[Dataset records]
- - -

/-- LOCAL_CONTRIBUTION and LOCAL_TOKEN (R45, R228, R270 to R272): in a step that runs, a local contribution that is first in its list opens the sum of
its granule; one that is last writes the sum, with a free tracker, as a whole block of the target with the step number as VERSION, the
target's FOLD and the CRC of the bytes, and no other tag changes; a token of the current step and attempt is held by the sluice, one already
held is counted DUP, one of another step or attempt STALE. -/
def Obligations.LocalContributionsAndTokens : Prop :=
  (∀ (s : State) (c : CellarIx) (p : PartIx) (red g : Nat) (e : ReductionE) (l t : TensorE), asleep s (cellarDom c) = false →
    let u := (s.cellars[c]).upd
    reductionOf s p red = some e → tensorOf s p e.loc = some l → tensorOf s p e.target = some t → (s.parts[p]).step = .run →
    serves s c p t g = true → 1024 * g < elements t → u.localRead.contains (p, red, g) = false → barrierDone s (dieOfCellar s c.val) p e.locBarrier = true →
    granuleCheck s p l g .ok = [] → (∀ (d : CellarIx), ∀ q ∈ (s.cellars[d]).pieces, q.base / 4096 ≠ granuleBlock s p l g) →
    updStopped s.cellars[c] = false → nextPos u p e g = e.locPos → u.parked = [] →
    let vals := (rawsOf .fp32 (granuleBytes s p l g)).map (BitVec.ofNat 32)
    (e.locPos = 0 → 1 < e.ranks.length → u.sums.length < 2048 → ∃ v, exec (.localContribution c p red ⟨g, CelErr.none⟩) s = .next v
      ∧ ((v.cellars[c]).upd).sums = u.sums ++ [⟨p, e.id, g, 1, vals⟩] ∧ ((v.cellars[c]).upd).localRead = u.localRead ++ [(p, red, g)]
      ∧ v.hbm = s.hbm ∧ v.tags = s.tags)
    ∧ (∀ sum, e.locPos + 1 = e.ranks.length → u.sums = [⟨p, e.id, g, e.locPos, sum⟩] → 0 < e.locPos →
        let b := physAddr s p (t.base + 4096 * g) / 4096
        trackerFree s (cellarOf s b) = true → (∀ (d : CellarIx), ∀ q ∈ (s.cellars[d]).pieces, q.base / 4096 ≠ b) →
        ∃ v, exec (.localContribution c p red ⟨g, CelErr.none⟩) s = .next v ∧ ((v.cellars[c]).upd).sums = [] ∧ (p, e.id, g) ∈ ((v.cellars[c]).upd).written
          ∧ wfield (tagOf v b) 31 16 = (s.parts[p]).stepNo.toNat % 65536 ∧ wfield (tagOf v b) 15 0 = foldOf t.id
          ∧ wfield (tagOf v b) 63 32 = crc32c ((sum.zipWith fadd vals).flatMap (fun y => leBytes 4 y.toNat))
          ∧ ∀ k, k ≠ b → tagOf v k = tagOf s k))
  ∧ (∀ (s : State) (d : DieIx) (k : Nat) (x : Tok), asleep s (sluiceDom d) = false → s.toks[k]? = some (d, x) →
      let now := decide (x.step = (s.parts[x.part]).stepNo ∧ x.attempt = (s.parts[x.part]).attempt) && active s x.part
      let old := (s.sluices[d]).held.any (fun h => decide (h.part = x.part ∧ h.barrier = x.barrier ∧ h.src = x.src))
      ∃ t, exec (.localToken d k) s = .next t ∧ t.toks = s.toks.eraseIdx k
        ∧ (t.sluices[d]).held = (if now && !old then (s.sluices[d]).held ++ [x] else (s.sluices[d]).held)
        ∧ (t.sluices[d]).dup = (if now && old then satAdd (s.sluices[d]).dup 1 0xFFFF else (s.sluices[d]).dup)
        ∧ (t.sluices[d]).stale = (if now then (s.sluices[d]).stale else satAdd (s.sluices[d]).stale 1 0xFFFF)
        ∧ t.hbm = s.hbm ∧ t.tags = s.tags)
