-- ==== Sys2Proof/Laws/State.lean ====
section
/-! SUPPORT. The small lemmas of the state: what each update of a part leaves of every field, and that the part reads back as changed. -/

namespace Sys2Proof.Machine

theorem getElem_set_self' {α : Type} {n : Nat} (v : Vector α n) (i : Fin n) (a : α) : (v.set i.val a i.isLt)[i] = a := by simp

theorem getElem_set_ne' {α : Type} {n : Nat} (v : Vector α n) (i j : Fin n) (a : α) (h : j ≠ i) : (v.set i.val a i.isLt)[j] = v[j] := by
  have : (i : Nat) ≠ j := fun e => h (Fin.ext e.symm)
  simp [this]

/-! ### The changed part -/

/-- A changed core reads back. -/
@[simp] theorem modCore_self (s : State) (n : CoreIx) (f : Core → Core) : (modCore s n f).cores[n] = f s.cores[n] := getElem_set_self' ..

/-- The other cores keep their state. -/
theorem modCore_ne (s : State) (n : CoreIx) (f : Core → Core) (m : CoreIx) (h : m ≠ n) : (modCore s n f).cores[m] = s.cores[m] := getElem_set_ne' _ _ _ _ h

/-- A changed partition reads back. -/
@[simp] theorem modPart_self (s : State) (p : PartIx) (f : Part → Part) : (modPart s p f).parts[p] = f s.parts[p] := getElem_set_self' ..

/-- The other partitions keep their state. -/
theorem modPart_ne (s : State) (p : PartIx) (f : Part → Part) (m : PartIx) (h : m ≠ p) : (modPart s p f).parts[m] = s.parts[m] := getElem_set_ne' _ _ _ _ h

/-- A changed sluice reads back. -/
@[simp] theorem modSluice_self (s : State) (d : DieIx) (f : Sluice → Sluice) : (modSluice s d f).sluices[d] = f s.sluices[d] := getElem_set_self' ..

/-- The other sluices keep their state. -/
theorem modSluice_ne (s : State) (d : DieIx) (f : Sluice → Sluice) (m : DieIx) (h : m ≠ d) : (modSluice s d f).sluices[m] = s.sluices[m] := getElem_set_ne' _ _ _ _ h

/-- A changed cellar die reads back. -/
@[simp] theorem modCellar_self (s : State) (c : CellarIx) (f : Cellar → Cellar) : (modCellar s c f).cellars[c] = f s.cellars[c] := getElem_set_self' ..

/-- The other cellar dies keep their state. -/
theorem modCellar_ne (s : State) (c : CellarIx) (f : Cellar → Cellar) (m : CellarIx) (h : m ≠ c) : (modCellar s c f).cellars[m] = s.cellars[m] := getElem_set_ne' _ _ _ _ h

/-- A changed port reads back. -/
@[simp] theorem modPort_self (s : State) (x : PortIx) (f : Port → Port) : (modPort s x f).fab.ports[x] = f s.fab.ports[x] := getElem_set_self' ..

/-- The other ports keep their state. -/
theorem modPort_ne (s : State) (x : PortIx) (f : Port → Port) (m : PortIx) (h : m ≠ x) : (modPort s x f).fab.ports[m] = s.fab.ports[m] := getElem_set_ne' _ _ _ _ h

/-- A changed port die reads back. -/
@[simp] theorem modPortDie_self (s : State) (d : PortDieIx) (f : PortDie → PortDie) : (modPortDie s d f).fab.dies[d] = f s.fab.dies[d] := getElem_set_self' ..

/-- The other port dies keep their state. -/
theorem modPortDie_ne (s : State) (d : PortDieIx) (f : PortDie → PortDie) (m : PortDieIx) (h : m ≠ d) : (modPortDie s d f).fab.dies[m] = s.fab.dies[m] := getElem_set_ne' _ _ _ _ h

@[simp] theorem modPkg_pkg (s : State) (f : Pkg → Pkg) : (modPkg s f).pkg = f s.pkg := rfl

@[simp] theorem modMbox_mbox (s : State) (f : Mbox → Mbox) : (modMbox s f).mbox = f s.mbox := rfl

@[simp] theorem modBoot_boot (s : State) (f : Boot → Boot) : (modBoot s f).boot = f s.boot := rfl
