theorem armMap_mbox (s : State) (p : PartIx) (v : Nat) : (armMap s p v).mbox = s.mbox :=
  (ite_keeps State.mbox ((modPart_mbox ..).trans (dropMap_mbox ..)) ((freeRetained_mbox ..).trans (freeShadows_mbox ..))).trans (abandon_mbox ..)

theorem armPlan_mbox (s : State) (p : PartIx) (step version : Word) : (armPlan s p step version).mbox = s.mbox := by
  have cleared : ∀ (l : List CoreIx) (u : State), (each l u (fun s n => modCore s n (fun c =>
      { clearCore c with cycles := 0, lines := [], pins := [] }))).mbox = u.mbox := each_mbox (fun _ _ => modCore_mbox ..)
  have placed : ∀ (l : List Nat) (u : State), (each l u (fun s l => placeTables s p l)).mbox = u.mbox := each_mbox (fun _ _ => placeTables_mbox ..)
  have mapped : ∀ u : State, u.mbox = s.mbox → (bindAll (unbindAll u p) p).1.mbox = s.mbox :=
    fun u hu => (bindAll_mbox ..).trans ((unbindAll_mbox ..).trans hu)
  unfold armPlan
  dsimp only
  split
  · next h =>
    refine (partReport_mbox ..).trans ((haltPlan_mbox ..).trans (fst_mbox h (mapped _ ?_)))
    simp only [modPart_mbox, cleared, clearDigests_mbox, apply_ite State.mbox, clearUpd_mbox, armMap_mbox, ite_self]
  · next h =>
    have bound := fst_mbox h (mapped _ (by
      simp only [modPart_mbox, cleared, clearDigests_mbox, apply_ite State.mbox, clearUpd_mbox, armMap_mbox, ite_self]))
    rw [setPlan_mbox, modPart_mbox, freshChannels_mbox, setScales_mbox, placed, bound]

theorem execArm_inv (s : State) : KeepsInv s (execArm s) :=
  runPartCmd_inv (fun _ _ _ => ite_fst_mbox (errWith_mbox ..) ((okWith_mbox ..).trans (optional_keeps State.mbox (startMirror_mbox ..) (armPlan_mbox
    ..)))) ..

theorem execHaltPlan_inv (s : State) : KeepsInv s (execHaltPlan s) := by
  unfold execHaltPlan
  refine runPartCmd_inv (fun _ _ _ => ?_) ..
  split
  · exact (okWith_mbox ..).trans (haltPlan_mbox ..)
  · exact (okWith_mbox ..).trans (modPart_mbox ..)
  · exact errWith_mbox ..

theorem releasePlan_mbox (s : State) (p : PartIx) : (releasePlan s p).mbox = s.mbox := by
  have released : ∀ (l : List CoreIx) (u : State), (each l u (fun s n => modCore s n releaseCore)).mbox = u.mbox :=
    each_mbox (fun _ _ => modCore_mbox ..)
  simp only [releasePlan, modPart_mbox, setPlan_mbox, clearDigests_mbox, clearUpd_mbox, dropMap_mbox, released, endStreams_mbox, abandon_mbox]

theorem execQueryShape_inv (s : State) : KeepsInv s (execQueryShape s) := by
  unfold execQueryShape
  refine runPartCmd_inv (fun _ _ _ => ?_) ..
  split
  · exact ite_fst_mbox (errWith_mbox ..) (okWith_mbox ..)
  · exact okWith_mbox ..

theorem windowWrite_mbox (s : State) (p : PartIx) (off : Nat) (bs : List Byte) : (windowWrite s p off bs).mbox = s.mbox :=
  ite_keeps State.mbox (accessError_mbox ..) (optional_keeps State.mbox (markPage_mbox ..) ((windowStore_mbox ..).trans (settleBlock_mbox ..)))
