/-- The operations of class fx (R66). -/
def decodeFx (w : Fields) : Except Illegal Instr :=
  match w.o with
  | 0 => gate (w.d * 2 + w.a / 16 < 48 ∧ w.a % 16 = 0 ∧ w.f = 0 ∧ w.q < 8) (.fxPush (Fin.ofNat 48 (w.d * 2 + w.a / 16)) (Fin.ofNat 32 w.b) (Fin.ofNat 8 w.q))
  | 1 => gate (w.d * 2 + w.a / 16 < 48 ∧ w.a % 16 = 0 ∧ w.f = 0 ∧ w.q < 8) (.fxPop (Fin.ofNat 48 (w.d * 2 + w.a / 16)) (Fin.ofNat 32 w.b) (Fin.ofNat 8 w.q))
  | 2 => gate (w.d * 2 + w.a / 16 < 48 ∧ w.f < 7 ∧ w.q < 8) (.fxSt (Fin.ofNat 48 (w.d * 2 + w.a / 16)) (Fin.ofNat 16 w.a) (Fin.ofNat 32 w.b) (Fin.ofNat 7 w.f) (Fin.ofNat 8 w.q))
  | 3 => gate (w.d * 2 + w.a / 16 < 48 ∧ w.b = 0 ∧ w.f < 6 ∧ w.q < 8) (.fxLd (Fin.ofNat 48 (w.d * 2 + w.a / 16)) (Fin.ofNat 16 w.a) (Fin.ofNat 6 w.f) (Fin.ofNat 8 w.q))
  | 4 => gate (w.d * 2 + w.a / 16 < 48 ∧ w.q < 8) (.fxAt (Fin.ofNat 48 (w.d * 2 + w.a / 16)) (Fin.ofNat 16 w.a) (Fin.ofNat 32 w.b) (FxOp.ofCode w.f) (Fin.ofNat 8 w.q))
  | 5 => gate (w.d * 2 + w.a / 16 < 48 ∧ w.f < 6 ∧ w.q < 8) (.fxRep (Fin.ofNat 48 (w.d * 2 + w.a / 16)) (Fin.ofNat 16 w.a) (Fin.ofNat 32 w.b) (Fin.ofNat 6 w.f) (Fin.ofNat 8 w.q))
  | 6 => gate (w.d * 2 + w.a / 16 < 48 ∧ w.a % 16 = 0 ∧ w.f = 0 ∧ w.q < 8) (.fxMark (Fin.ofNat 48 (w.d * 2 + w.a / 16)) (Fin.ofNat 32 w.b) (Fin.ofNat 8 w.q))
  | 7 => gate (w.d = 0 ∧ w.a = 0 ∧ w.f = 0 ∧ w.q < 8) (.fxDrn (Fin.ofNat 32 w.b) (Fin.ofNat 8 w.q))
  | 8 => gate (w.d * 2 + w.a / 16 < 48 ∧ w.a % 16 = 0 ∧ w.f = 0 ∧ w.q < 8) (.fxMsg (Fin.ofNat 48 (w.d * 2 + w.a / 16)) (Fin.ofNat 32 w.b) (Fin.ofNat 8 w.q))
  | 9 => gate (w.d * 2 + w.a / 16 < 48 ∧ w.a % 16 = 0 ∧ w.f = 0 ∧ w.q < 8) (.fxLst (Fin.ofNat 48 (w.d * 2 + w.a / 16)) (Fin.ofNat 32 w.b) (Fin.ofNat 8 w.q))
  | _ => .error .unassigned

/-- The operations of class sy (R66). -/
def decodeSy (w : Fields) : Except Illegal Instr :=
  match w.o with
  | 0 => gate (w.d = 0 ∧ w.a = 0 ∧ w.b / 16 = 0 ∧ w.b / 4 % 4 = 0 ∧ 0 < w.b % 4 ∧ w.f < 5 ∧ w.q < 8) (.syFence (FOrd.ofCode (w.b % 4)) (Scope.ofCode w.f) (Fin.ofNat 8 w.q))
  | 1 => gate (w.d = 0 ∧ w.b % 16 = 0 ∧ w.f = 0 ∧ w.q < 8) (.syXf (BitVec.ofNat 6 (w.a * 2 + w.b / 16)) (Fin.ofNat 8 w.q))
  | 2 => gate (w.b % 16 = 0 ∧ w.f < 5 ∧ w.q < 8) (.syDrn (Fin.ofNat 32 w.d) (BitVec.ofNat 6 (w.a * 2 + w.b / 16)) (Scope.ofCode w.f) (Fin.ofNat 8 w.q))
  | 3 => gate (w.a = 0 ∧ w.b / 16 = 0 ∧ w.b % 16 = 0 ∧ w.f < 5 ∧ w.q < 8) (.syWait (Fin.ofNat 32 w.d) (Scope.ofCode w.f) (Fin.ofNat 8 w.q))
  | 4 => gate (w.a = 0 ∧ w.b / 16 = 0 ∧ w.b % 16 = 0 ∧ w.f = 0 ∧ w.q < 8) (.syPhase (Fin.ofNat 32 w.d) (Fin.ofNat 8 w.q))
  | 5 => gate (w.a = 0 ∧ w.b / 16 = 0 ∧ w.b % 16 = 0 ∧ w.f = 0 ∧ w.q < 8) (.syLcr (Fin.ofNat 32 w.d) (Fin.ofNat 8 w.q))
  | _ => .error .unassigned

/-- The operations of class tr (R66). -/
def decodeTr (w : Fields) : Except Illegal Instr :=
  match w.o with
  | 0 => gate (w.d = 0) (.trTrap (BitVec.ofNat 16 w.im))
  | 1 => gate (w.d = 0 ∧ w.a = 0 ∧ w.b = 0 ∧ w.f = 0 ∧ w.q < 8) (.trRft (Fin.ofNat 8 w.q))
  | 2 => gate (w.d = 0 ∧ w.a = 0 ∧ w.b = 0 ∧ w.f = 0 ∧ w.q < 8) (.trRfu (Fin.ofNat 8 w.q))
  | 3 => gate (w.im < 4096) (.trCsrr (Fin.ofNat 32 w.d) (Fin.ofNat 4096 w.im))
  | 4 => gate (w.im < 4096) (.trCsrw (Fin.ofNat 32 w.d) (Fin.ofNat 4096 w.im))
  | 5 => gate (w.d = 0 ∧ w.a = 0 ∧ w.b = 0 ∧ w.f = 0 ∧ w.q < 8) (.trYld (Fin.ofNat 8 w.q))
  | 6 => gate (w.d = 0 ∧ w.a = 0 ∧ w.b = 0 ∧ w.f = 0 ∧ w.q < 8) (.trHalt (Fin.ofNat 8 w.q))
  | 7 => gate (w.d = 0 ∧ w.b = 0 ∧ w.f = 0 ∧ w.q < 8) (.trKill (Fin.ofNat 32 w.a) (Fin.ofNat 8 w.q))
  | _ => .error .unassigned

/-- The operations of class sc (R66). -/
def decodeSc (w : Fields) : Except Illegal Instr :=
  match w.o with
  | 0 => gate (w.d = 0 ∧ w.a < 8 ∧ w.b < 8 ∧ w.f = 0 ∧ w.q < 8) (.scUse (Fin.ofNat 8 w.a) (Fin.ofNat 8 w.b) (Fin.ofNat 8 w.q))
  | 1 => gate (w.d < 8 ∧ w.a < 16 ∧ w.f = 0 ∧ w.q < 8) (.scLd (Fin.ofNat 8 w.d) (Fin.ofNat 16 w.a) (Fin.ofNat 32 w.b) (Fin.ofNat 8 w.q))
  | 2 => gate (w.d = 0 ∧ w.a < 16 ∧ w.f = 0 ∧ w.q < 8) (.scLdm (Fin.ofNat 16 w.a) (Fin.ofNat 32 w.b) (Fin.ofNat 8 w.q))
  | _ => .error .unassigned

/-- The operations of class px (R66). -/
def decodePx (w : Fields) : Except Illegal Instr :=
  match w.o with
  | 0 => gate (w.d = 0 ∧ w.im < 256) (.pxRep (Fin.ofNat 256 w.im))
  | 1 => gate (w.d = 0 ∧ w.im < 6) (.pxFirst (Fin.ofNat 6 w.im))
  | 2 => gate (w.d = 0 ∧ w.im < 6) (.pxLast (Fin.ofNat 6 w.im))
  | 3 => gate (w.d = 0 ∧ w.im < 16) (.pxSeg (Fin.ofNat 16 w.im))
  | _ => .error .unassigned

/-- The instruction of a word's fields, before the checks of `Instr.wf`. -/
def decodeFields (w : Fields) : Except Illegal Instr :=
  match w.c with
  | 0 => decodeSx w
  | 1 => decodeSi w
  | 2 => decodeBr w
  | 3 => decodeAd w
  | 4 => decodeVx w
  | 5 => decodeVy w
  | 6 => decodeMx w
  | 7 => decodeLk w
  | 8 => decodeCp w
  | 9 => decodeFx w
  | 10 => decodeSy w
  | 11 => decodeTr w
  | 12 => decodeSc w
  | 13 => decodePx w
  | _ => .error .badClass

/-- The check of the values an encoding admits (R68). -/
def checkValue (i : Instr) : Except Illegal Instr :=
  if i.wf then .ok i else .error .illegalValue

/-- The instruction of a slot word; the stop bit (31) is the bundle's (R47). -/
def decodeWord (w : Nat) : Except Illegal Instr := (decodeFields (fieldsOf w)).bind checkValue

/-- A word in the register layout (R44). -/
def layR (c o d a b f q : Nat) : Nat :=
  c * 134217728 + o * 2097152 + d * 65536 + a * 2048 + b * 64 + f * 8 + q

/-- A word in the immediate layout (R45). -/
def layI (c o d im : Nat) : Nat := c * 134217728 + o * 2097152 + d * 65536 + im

- - -

**Activity**
Restate verbatim all lines from the start of the data through the line containing "serves s c p", with both ends kept.

**Solution to the exercise**
/-- LOCAL_CONTRIBUTION and LOCAL_TOKEN (R45, R228, R270 to R272): in a step that runs, a local contribution that is first in its list opens the sum of
its granule; one that is last writes the sum, with a free tracker, as a whole block of the target with the step number as VERSION, the
target's FOLD and the CRC of the bytes, and no other tag changes; a token of the current step and attempt is held by the sluice, one already
held is counted DUP, one of another step or attempt STALE. -/
def Obligations.LocalContributionsAndTokens : Prop :=
  (∀ (s : State) (c : CellarIx) (p : PartIx) (red g : Nat) (e : ReductionE) (l t : TensorE), asleep s (cellarDom c) = false →
    let u := (s.cellars[c]).upd
    reductionOf s p red = some e → tensorOf s p e.loc = some l → tensorOf s p e.target = some t → (s.parts[p]).step = .run →
    serves s c p t g = true → 1024 * g < elements t → u.localRead.contains (p, red, g) = false → barrierDone s (dieOfCellar s c.val) p e.locBarrier = true →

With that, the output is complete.